> _INFORMATION SUPPLIED_
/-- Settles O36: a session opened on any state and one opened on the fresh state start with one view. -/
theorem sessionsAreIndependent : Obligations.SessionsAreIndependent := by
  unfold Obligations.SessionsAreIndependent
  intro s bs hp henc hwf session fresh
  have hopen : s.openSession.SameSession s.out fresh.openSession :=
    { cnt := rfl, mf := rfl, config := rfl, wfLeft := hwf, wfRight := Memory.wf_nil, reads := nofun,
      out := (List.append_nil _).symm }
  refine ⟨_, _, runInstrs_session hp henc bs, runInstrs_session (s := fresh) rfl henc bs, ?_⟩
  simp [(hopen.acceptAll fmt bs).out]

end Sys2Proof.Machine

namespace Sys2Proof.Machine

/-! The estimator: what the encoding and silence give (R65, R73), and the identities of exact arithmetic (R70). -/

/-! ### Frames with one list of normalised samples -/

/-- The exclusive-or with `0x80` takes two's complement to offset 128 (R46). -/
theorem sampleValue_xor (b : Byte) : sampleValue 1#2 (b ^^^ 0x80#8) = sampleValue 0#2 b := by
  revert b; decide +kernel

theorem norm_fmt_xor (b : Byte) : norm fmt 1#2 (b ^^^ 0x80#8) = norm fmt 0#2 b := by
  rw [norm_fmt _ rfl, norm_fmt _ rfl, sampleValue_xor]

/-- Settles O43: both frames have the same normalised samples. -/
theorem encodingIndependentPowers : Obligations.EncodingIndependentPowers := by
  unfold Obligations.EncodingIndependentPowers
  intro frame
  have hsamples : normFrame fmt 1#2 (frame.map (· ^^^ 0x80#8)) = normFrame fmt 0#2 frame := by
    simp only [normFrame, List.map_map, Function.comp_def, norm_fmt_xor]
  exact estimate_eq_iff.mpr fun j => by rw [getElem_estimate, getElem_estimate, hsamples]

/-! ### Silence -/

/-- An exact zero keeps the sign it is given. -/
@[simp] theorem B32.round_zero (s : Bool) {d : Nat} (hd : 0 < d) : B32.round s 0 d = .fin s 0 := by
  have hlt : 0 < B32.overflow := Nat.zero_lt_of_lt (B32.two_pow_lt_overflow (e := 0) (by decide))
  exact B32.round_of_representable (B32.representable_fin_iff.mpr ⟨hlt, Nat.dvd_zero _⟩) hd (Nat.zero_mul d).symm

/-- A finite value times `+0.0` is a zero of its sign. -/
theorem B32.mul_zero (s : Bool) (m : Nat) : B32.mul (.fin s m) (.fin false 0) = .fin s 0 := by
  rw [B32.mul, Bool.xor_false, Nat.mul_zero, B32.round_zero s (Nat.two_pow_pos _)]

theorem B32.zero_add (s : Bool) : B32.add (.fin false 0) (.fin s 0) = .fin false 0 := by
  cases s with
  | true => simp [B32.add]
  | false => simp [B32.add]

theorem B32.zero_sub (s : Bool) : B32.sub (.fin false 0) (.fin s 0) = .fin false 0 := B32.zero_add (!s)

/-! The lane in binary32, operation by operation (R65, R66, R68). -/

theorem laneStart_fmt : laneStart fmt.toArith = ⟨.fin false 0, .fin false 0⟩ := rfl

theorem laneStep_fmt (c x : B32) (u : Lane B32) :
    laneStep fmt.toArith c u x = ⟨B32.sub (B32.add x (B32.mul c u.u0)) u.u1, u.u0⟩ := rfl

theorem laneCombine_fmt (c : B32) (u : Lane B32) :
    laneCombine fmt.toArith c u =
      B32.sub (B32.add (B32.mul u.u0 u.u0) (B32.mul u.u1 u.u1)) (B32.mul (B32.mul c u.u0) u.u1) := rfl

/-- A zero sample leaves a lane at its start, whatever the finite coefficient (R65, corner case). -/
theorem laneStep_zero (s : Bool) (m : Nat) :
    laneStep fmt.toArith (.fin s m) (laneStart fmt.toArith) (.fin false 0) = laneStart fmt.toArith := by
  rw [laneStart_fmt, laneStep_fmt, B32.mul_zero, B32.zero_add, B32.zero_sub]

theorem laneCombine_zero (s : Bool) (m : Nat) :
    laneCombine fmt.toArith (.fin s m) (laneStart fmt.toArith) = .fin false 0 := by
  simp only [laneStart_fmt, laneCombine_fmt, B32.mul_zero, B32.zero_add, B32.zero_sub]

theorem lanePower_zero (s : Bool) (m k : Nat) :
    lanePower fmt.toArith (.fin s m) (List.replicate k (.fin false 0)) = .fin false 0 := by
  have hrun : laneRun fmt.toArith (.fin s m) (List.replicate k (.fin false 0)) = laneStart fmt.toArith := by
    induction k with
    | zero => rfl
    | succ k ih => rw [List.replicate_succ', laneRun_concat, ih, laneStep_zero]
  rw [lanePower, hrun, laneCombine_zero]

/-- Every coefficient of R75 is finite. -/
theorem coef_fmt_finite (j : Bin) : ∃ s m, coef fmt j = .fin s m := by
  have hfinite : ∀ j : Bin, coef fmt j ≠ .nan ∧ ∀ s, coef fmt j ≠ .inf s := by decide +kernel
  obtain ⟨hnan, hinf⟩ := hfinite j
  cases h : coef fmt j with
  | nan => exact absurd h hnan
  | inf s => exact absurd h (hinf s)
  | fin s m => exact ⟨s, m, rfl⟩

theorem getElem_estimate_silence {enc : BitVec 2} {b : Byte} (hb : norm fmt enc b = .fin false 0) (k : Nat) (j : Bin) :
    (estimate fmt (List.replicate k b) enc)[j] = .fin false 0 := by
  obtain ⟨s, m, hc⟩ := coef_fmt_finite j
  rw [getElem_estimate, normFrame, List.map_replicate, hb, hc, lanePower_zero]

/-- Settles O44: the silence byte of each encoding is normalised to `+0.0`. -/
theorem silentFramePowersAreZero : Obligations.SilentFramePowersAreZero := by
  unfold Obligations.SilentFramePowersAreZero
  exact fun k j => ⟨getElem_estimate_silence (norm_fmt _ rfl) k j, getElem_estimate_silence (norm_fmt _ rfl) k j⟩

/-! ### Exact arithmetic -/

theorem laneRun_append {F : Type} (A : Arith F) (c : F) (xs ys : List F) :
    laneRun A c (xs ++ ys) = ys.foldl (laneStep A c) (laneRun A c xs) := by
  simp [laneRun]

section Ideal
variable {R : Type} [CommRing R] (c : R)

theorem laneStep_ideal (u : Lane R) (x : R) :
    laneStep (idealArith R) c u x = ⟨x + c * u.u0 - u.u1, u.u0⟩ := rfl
* * *
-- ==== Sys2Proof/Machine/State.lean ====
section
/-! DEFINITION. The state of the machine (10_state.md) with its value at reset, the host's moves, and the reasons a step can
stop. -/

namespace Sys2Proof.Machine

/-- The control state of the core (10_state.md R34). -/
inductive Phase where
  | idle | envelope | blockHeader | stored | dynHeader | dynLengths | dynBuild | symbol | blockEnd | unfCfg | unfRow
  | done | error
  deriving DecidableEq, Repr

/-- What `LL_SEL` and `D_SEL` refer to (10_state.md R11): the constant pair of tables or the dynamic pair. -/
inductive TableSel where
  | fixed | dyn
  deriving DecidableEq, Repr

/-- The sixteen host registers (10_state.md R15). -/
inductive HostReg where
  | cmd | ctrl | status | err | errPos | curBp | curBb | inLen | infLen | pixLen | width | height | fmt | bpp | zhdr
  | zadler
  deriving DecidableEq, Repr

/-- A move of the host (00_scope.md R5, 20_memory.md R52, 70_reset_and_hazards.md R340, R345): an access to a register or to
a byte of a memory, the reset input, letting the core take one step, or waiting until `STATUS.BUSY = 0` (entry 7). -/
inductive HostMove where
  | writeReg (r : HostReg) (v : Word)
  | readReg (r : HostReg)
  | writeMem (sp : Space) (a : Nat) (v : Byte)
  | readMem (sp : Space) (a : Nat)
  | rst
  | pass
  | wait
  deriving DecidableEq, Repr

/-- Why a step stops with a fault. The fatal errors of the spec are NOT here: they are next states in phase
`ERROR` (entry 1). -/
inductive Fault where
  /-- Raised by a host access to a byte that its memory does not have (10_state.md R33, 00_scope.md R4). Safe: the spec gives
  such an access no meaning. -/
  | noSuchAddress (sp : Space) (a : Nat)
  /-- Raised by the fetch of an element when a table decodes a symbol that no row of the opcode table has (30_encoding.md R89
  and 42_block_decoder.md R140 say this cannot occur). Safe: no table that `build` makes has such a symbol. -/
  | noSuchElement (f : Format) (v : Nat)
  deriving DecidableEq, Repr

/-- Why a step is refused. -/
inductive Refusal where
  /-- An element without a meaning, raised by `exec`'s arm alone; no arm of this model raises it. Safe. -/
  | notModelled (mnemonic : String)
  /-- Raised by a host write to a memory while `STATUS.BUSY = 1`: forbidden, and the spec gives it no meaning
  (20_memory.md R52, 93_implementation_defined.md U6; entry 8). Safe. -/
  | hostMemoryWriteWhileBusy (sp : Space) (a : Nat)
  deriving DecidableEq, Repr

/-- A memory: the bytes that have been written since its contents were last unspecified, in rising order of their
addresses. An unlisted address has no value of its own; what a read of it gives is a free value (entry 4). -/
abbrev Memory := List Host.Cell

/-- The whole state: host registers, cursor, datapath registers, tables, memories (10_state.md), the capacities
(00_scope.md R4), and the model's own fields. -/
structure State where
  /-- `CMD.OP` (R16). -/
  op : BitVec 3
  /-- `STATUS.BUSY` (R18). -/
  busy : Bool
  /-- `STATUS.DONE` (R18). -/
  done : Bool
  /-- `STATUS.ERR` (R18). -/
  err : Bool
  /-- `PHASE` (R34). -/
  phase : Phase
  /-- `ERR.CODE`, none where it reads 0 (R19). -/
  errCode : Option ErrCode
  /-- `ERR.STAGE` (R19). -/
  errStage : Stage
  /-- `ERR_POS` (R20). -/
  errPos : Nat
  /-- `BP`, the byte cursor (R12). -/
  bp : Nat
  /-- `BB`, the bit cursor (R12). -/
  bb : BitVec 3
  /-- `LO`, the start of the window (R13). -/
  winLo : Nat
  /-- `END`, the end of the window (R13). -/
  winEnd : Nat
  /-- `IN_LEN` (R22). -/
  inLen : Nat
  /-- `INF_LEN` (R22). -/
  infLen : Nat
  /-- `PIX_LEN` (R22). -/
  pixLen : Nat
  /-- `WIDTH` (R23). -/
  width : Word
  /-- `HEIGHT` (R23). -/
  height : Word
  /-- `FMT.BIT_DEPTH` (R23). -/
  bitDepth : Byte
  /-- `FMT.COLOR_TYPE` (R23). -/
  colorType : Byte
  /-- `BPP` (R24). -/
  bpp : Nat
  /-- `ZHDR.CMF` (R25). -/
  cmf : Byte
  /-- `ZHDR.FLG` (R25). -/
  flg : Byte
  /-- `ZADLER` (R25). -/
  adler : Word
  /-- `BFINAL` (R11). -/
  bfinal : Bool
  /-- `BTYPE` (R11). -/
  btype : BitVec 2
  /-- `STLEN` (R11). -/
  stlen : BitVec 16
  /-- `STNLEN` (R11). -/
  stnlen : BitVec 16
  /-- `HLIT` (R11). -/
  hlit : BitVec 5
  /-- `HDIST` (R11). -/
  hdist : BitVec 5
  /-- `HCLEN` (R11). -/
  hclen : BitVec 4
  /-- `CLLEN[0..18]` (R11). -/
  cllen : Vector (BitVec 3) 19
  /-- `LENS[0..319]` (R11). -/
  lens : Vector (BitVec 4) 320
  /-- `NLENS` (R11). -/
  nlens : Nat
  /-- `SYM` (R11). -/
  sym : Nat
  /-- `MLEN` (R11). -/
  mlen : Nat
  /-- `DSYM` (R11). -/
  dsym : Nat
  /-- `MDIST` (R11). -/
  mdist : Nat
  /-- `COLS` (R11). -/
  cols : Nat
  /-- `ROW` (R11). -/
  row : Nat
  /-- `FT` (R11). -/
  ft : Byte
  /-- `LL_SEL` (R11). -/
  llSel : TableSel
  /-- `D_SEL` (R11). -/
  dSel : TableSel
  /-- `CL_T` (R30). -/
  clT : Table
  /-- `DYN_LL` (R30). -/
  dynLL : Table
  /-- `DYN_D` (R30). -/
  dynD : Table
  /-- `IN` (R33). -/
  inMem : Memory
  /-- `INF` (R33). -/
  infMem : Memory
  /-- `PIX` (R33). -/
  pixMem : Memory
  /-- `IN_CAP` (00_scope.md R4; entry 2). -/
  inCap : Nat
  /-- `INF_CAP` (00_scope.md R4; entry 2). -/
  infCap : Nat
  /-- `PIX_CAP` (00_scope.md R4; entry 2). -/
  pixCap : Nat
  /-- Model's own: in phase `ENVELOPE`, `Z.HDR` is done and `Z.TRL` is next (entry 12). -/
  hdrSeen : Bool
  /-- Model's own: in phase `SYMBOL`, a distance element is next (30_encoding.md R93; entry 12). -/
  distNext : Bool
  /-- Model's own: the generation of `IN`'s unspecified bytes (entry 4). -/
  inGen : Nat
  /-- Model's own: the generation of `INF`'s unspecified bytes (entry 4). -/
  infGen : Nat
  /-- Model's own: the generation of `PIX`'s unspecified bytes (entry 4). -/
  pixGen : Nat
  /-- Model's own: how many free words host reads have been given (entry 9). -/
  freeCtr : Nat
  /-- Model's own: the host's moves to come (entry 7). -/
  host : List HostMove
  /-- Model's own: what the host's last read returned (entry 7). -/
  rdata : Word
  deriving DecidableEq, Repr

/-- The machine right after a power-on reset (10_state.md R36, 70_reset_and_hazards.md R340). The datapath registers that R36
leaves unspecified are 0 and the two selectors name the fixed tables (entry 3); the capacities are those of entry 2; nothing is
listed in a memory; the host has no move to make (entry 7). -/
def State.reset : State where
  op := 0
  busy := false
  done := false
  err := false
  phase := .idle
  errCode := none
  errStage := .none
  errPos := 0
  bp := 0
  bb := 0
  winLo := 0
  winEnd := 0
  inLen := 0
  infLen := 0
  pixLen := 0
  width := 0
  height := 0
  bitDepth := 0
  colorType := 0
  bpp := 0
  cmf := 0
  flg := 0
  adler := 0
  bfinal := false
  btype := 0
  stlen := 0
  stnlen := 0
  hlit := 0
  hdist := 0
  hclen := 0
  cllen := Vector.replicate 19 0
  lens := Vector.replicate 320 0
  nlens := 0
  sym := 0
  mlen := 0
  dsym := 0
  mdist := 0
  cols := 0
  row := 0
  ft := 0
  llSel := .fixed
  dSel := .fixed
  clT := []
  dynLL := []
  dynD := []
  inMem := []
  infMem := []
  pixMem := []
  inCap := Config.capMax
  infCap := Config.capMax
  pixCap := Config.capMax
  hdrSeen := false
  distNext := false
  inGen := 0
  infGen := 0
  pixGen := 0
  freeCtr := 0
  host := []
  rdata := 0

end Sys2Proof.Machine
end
---
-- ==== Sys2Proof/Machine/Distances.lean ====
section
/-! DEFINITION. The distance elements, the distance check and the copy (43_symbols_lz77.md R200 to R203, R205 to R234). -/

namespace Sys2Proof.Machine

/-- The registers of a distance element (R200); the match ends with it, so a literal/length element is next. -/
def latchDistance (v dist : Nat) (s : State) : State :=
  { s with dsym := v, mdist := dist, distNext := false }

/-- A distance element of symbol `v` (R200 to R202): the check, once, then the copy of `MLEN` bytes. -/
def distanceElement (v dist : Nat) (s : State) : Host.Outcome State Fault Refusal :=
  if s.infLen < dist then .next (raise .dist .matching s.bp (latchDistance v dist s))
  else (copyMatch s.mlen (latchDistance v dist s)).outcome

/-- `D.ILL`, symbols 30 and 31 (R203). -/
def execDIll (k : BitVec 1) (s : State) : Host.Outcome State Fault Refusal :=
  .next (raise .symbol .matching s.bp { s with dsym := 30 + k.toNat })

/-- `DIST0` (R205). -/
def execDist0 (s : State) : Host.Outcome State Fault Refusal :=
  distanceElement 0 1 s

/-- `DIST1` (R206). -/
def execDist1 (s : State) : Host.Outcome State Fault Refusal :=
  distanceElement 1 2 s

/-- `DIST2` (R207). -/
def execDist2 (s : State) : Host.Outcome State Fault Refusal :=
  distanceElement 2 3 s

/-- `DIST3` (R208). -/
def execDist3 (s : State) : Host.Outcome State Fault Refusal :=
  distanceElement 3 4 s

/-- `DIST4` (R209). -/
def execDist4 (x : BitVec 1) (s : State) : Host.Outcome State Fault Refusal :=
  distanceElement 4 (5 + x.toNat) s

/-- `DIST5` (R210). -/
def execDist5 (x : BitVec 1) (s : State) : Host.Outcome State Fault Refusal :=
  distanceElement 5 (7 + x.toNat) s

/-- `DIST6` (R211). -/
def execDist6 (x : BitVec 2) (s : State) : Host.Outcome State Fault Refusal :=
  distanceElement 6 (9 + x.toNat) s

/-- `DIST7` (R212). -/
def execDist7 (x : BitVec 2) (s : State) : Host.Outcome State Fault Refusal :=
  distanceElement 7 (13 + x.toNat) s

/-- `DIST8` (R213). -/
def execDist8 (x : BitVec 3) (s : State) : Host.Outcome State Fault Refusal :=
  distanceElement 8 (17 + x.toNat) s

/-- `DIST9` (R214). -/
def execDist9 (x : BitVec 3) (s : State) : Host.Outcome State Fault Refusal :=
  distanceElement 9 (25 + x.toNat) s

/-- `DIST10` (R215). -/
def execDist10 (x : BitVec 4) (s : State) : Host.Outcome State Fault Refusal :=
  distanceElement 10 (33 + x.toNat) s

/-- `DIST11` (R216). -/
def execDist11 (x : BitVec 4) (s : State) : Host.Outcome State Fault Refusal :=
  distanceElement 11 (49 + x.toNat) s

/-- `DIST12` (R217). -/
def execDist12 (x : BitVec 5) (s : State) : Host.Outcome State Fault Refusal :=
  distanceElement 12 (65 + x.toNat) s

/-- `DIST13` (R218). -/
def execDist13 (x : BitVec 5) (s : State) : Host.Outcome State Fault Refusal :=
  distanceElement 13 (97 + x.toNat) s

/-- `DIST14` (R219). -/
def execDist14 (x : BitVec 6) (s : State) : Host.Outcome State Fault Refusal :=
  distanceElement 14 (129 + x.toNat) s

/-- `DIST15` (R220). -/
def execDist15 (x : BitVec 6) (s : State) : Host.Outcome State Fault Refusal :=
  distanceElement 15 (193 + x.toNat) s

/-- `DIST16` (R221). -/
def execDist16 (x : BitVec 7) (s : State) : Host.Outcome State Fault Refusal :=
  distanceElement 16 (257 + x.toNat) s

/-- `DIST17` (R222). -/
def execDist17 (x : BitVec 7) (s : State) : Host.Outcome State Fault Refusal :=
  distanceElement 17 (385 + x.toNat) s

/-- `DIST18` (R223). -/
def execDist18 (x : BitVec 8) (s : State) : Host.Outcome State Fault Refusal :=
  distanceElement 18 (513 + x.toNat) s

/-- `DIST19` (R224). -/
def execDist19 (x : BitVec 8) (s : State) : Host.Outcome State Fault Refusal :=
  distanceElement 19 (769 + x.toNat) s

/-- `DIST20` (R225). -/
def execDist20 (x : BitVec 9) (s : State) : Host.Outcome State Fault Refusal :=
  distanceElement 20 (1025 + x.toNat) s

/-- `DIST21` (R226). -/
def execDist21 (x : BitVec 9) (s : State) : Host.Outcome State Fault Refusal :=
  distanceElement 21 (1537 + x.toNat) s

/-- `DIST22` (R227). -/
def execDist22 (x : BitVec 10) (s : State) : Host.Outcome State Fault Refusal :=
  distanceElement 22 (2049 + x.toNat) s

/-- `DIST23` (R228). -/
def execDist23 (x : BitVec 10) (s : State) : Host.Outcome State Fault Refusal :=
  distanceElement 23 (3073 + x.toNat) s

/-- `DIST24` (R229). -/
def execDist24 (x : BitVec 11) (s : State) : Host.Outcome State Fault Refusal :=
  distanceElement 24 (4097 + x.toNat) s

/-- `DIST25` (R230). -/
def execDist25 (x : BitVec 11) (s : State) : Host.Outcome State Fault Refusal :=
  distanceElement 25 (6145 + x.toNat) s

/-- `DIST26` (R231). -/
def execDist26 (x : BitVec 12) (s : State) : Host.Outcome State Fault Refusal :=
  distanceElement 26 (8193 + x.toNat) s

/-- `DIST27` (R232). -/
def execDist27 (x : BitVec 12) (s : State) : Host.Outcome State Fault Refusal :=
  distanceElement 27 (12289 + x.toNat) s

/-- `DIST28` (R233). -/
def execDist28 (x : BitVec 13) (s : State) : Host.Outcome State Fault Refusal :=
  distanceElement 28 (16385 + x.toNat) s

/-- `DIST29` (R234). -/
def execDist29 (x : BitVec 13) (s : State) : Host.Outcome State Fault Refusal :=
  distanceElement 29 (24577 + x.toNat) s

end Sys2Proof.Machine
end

> _THE PROBLEM_
Copy out precisely the lines from the line with "one view. -/" to the line with "d = .fin s 0 := by" in the material above, including those two lines and omitting all the rest.

> _ANSWER BELOW_
/-- Settles O36: a session opened on any state and one opened on the fresh state start with one view. -/
theorem sessionsAreIndependent : Obligations.SessionsAreIndependent := by
  unfold Obligations.SessionsAreIndependent
  intro s bs hp henc hwf session fresh
  have hopen : s.openSession.SameSession s.out fresh.openSession :=
    { cnt := rfl, mf := rfl, config := rfl, wfLeft := hwf, wfRight := Memory.wf_nil, reads := nofun,
      out := (List.append_nil _).symm }
  refine ⟨_, _, runInstrs_session hp henc bs, runInstrs_session (s := fresh) rfl henc bs, ?_⟩
  simp [(hopen.acceptAll fmt bs).out]

end Sys2Proof.Machine

namespace Sys2Proof.Machine

/-! The estimator: what the encoding and silence give (R65, R73), and the identities of exact arithmetic (R70). -/

/-! ### Frames with one list of normalised samples -/

/-- The exclusive-or with `0x80` takes two's complement to offset 128 (R46). -/
theorem sampleValue_xor (b : Byte) : sampleValue 1#2 (b ^^^ 0x80#8) = sampleValue 0#2 b := by
  revert b; decide +kernel

theorem norm_fmt_xor (b : Byte) : norm fmt 1#2 (b ^^^ 0x80#8) = norm fmt 0#2 b := by
  rw [norm_fmt _ rfl, norm_fmt _ rfl, sampleValue_xor]

/-- Settles O43: both frames have the same normalised samples. -/
theorem encodingIndependentPowers : Obligations.EncodingIndependentPowers := by
  unfold Obligations.EncodingIndependentPowers
  intro frame
  have hsamples : normFrame fmt 1#2 (frame.map (· ^^^ 0x80#8)) = normFrame fmt 0#2 frame := by
    simp only [normFrame, List.map_map, Function.comp_def, norm_fmt_xor]
  exact estimate_eq_iff.mpr fun j => by rw [getElem_estimate, getElem_estimate, hsamples]

/-! ### Silence -/

/-- An exact zero keeps the sign it is given. -/
@[simp] theorem B32.round_zero (s : Bool) {d : Nat} (hd : 0 < d) : B32.round s 0 d = .fin s 0 := by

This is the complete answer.